Give back every line of the material below that has the string "ldFVx".
# # #
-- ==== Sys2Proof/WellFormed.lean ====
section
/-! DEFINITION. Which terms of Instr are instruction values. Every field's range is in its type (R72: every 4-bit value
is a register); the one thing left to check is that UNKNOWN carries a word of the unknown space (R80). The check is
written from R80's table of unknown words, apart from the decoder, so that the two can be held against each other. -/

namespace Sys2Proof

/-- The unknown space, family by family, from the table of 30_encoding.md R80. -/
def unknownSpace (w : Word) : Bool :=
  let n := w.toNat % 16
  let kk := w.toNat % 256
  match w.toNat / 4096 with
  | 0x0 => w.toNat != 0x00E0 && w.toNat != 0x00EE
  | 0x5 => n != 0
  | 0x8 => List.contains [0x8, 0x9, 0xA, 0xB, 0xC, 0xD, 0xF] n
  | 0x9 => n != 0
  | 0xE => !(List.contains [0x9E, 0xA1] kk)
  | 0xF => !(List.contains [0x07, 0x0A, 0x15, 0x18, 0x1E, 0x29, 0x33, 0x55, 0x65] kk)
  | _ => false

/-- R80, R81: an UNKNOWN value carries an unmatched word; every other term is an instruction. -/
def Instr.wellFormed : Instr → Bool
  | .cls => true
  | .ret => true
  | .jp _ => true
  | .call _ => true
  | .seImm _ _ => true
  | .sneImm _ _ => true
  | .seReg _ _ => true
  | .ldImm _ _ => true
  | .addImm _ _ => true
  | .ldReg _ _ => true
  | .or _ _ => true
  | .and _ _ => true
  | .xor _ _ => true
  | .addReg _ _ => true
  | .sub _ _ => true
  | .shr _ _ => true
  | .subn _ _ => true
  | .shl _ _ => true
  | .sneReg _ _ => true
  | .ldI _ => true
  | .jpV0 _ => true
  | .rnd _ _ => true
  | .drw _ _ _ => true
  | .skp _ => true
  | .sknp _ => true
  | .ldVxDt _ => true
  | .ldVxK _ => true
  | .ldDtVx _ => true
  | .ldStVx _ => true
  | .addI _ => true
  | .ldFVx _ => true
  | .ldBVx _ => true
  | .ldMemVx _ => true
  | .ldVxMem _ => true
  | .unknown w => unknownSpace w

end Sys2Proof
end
# # #
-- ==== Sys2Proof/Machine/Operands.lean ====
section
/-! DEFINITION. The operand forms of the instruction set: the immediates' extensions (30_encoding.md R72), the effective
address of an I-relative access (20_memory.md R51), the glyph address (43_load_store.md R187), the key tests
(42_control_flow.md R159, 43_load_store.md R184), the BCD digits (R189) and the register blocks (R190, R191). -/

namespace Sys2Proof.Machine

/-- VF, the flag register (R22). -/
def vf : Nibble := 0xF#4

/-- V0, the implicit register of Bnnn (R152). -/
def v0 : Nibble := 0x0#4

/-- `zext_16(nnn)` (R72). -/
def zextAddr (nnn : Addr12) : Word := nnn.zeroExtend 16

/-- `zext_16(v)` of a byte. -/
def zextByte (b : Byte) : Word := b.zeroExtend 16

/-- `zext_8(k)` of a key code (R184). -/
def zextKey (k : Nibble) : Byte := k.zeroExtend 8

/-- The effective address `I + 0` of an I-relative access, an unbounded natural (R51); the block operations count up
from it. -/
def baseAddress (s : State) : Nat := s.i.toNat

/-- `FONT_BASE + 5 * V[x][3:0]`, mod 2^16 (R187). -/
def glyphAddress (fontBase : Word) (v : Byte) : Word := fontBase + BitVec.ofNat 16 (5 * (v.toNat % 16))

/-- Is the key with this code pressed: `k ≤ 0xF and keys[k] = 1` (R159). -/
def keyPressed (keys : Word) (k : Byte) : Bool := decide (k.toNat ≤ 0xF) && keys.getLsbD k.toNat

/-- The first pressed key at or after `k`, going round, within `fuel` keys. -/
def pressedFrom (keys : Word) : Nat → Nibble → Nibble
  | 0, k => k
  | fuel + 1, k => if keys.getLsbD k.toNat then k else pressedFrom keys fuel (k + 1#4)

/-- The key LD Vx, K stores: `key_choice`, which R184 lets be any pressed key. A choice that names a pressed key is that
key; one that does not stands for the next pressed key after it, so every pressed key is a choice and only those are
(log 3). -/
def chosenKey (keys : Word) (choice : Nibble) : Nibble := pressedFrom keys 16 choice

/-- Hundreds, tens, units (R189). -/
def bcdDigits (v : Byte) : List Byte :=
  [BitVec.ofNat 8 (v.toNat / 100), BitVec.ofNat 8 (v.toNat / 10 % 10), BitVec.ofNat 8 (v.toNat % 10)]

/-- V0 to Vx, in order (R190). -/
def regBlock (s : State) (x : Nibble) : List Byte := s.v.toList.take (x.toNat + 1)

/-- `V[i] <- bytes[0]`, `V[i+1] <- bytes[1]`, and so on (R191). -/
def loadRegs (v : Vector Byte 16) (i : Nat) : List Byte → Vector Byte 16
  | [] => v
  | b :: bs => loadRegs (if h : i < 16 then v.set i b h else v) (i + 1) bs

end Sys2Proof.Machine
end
# # #
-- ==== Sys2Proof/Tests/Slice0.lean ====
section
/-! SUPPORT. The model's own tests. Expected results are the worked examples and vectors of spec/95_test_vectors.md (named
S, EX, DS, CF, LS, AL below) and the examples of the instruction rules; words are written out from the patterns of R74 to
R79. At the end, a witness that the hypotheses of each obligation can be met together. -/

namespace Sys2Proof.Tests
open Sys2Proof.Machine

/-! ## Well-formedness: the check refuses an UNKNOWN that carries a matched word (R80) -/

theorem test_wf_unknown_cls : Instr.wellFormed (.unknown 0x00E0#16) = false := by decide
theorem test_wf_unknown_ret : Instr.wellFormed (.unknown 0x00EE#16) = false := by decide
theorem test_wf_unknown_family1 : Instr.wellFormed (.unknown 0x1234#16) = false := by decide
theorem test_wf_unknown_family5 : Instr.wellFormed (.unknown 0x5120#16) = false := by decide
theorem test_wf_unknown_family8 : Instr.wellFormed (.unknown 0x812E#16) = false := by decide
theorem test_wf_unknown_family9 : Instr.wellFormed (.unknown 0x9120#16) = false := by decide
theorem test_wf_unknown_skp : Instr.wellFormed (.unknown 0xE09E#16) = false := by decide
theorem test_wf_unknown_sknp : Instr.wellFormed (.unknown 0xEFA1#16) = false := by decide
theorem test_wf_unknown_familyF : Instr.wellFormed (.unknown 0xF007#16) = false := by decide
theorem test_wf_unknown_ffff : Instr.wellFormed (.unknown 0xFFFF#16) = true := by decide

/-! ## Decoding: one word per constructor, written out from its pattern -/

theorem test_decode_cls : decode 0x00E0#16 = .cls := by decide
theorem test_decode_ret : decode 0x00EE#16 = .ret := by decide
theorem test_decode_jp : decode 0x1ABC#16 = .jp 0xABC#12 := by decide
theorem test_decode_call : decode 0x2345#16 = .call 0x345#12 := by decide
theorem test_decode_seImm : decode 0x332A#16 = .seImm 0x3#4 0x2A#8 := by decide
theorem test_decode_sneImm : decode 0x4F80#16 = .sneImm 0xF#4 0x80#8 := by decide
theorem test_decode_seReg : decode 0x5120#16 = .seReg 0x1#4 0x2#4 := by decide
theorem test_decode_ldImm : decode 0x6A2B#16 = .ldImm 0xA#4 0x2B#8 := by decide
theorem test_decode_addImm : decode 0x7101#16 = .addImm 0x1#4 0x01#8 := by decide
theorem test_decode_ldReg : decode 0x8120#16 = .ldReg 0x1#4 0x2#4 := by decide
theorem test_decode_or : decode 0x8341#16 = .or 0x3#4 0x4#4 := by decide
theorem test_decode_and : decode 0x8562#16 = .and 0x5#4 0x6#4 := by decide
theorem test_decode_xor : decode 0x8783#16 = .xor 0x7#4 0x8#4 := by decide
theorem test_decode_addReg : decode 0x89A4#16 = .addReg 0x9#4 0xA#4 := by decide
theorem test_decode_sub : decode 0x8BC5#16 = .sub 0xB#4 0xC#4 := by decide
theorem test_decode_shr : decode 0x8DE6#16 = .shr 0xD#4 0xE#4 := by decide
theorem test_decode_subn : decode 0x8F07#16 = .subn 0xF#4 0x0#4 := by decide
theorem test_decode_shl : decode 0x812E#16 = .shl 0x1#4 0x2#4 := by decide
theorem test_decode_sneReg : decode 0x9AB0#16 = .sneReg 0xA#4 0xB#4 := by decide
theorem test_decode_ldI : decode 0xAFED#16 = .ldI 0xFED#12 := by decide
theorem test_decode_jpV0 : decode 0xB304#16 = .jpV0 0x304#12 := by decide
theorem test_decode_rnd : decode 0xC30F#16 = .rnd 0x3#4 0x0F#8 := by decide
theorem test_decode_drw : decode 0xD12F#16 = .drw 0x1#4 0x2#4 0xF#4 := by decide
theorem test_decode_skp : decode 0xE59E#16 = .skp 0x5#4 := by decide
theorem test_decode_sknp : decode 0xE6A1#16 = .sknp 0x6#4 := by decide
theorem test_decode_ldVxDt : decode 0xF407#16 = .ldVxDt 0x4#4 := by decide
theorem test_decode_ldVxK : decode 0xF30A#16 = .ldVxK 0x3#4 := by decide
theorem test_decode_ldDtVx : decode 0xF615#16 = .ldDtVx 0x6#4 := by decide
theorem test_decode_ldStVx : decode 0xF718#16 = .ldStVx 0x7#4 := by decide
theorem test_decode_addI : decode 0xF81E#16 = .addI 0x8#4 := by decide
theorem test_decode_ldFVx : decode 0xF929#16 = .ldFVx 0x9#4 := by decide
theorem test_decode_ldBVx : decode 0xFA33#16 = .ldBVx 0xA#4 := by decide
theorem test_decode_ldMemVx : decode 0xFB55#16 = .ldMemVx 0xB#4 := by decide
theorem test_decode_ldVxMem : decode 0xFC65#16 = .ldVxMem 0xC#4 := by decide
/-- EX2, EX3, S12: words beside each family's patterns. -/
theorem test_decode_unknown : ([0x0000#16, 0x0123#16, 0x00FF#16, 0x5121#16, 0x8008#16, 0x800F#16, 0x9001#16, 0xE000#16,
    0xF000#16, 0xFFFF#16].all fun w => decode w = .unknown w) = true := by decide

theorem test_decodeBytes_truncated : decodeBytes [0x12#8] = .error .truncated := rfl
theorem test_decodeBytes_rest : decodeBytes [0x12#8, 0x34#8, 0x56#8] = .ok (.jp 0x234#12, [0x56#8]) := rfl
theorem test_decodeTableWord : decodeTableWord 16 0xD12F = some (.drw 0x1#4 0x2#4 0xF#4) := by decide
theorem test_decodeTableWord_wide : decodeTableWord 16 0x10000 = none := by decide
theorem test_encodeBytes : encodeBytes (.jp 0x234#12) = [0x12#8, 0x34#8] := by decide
# # #
Answer to this exercise:
  | .ldFVx _ => true
theorem test_decode_ldFVx : decode 0xF929#16 = .ldFVx 0x9#4 := by decide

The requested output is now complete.